━━━━━ RECORDS SHOWN

/-- R352, R367, R361, R362, R365: an srg.load at the head of the queue ends with its status: 3 for an address that is not
128-aligned, 1 for an id that is resident, 4 for a read that meets a cause or a page that the host refuses, 3 for a bad header, 2
for 16 resident images or no free run, each with the store as it was, and with status 0 its
image is in the store; a recovery group is formed at the body of its records, with their inputs in its lanes;
a disable or an enable that reaches a core sets its copy. -/
def Obligations.SurrogateLoadsAndRecoveryComplete : Prop :=
  ∀ (s : State) (core : Fin 384), let k := s.core core
    (∀ (slot result id ctx : Nat) (addr : DWord) (user refused : Bool) (awaits : Option DWord) (rest : List SurrogateEntry),
      k.surrogate.queue = .load slot result id addr ctx user awaits refused :: rest →
      let r : GroupRef := ⟨core, slot⟩
      let ends (status : Nat) (t : State) : Prop := (t.core core).surrogate.queue = rest ∧ Instr.loadReturn r result ∈ t.agenda
        ∧ ∀ o ∈ (s.group r).outstanding, o.id = result → ∃ o' ∈ (t.group r).outstanding, o'.id = result
          ∧ o'.regs = o.regs.map (fun x => (x.1, Lanes.splat (BitVec.ofNat 32 status)))
      (addr.toNat % 128 ≠ 0 → ∃ t : State, exec (.srgLoadComplete core) s = .next t ∧ ends 3 t ∧ t.mem = s.mem
        ∧ (t.core core).surrogate.resident = k.surrogate.resident)
      ∧ (addr.toNat % 128 = 0 → (Table.find k.surrogate.resident id).isSome = true →
        ∃ t : State, exec (.srgLoadComplete core) s = .next t ∧ ends 1 t ∧ t.mem = s.mem
          ∧ (t.core core).surrogate.resident = k.surrogate.resident)
      ∧ (addr.toNat % 128 = 0 → Table.find k.surrogate.resident id = none →
        let reader : EngineAs := { core := core, ctx := ctx, user := user, sys := slot = 15, physical := false }
        (refused = true → ∃ t : State, exec (.srgLoadComplete core) s = .next t ∧ ends 4 t
          ∧ (t.core core).surrogate.resident = k.surrogate.resident)
        ∧ (∀ (why : Option Cause) (a : DWord) (u : State), refused = false → (fetchImage reader addr).run s = (.error (.fault why a), u) →
          ∃ t : State, exec (.srgLoadComplete core) s = .next t ∧ ends 4 t
            ∧ (t.core core).surrogate.resident = k.surrogate.resident)
        ∧ (∀ (bs : Option (List Byte)) (u : State), refused = false → (fetchImage reader addr).run s = (.ok bs, u) →
          let x := fun (y : List Byte) => imageOf (fun i => y.toArray.getD i 0)
          (bs = none ∨ (∃ y, bs = some y ∧ (x y).valid (fun i => y.toArray.getD i 0) = false) →
            ∃ t : State, exec (.srgLoadComplete core) s = .next t ∧ ends 3 t
              ∧ (t.core core).surrogate.resident = k.surrogate.resident)
          ∧ (∀ y, bs = some y → (x y).valid (fun i => y.toArray.getD i 0) = true →
            16 ≤ k.surrogate.resident.length ∨ k.surrogate.freeRun (x y).size = none →
            ∃ t : State, exec (.srgLoadComplete core) s = .next t ∧ ends 2 t
              ∧ (t.core core).surrogate.resident = k.surrogate.resident)))
      ∧ (∀ (bs : List Byte) (u : State) (off : Nat), let x := imageOf (fun i => bs.toArray.getD i 0)
        addr.toNat % 128 = 0 → Table.find k.surrogate.resident id = none → refused = false →
        (fetchImage { core := core, ctx := ctx, user := user, sys := slot = 15, physical := false } addr).run s = (.ok (some bs), u) →
        x.valid (fun i => bs.toArray.getD i 0) = true → k.surrogate.resident.length < 16 →
        k.surrogate.freeRun x.size = some off → Memory.wf k.win = true →
        ∃ t : State, exec (.srgLoadComplete core) s = .next t ∧ ends 0 t ∧ t.mem = u.mem
          ∧ Table.find (t.core core).surrogate.resident id = some (off, x.size)
          ∧ (∀ i < bs.length, Memory.read (t.core core).win (0x05000000 + off + i) = bs.getD i 0)
          ∧ ∀ a, a < 0x05000000 + off ∨ 0x05000000 + off + bs.length ≤ a → Memory.read (t.core core).win a = Memory.read k.win a))
    ∧ (∀ (slot : Nat) (x : SlipRecord) (rest : List SlipRecord), s.recoveryDue core = true → k.recoverySlot = some slot →
      s.recoveryRecords core = x :: rest →
      let xs := x :: rest
      ∃ (t : State) (g : Group), exec (.recoveryGroupFormation core) s = .next t ∧ t.group? ⟨core, slot⟩ = some g
        ∧ g.kind = .recovery ∧ g.pc = x.body ∧ g.status = .running ∧ (∀ l < 32, g.em.lane l = true ↔ l < xs.length)
        ∧ (∀ m < x.numIn, x.firstIn + m < 240 → ∃ v, Table.find g.v (x.firstIn + m) = some v ∧ v.compressed = false
            ∧ ∀ l < 32, ∀ y, xs[l]? = some y → v.vals.at' l = y.inputs.getD m 0)
        ∧ (slot / 16 < k.ready.length → (s.cycle + 1, slot) ∈ (t.core core).ready.getD (slot / 16) [])
        ∧ (∀ y, (s.group? y).isSome = true → t.group? y = s.group? y) ∧ t.mem = s.mem)
    ∧ (∀ (id : Fin 256) (enabled : Bool) (gen : Word),
      ∃ t : State, exec (.surrogateDisableArrival core id enabled gen) s = .next t
        ∧ ((t.core core).surrogate.copy id).enabled = enabled ∧ ((t.core core).surrogate.copy id).gen = gen
        ∧ (∀ m, m ≠ id.val → (t.core core).surrogate.copy m = k.surrogate.copy m)
        ∧ (∀ x, t.group x = s.group x) ∧ t.mem = s.mem ∧ t.contexts = s.contexts)

/-- R375, R378, R383, R384: the oldest entry that is not present arrives; the oldest bulk push enters its next
entry while a slot is free, and with its last its berth is ready; a pending gate's closing is due at the end of a cycle in which
its conditions hold (no group of the upper core but its Tug, its queues and the downward FIFO empty), and it closes, with the upper core's stores performed; and an upper core that has woken, with no scrub due, keeps its
assignment, its FIFO and its B-store. -/
def Obligations.LiftAndGateStepsComplete : Prop :=
  ∀ (s : State) (core : Fin 384), let k := s.core core
    (∀ (before after : List LiftEntry) (e : LiftEntry), k.incoming = before ++ e :: after → (∀ x ∈ before, x.present = true) →
      e.present = false → ∃ t : State, exec (.liftEntryArrival core) s = .next t
        ∧ (t.core core).incoming = before ++ { e with present := true } :: after
        ∧ (∀ x, t.group x = s.group x) ∧ t.mem = s.mem ∧ ∀ n, n ≠ core.val → t.core n = s.core n)
    ∧ (∀ (b : BulkPush) (rest : List BulkPush) (e : Lanes) (more : List Lanes), let p := s.core (partnerOf core)
      k.bulk = b :: rest → b.entries = e :: more → p.incoming.length + p.taking < 16 →
      ∃ t : State, exec (.liftBulkEntry core) s = .next t
        ∧ (t.core (partnerOf core)).incoming = p.incoming ++ [⟨e, false, false⟩]
        ∧ (t.core core).bulk = (if more = [] then rest else { b with entries := more } :: rest)
        ∧ (t.core core).berth b.berth = (if more = [] then ⟨.ready, none, 0⟩ else k.berth b.berth)
        ∧ Instr.liftEntryArrival (Fin.ofNat 384 (partnerOf core)) ∈ t.agenda ∧ t.mem = s.mem ∧ s.SameWindows t)
    ∧ (k.gate = .pending → s.gateHolds core = true → Instr.gateEntry core ∈ (s.gateTick core).agenda)
    ∧ (s.gateHolds core = true ↔ let up := s.core (partnerOf core)
        (∀ g ∈ up.groups, g.2.kind = .tug) ∧ (∀ q ∈ up.crane, q = []) ∧ up.matrix.queue = [] ∧ up.drain = []
          ∧ up.surrogate.queue = [] ∧ k.incoming = [])
    ∧ (isUpper core = false → k.gate = .pending → s.gateHolds core = true →
      ∃ t : State, exec (.gateEntry core) s = .next t ∧ (t.core core).gate = .gated
        ∧ (t.core (partnerOf core)).stores = [])
    ∧ (isUpper core = false → k.gate = .waking → k.gateReq = false → let up := s.core (partnerOf core)
      up.scrubDue = none → Memory.wf up.win = true →
      ∃ t : State, exec (.gateWakeComplete core) s = .next t ∧ (t.core core).gate = .on
        ∧ (t.core (partnerOf core)).ctx = up.ctx ∧ (t.core (partnerOf core)).incoming = up.incoming
        ∧ (t.core (partnerOf core)).crane = [[], [], [], []] ∧ (t.core (partnerOf core)).berths = []
        ∧ (∀ a, 0x01000000 ≤ a → a < 0x01400000 → Memory.read (t.core (partnerOf core)).win a = Memory.read up.win a)
        ∧ (∀ a, 0x01400000 ≤ a → inTugMoored a = false → Memory.read (t.core (partnerOf core)).win a = 0)
        ∧ t.mem = s.mem)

━━━━━━━━━━

● ASSIGNMENT: Where does the string "copy" appear in the records above? Show every line that holds it.

● EXERCISE SOLUTION:
a disable or an enable that reaches a core sets its copy. -/
        ∧ ((t.core core).surrogate.copy id).enabled = enabled ∧ ((t.core core).surrogate.copy id).gen = gen
        ∧ (∀ m, m ≠ id.val → (t.core core).surrogate.copy m = k.surrogate.copy m)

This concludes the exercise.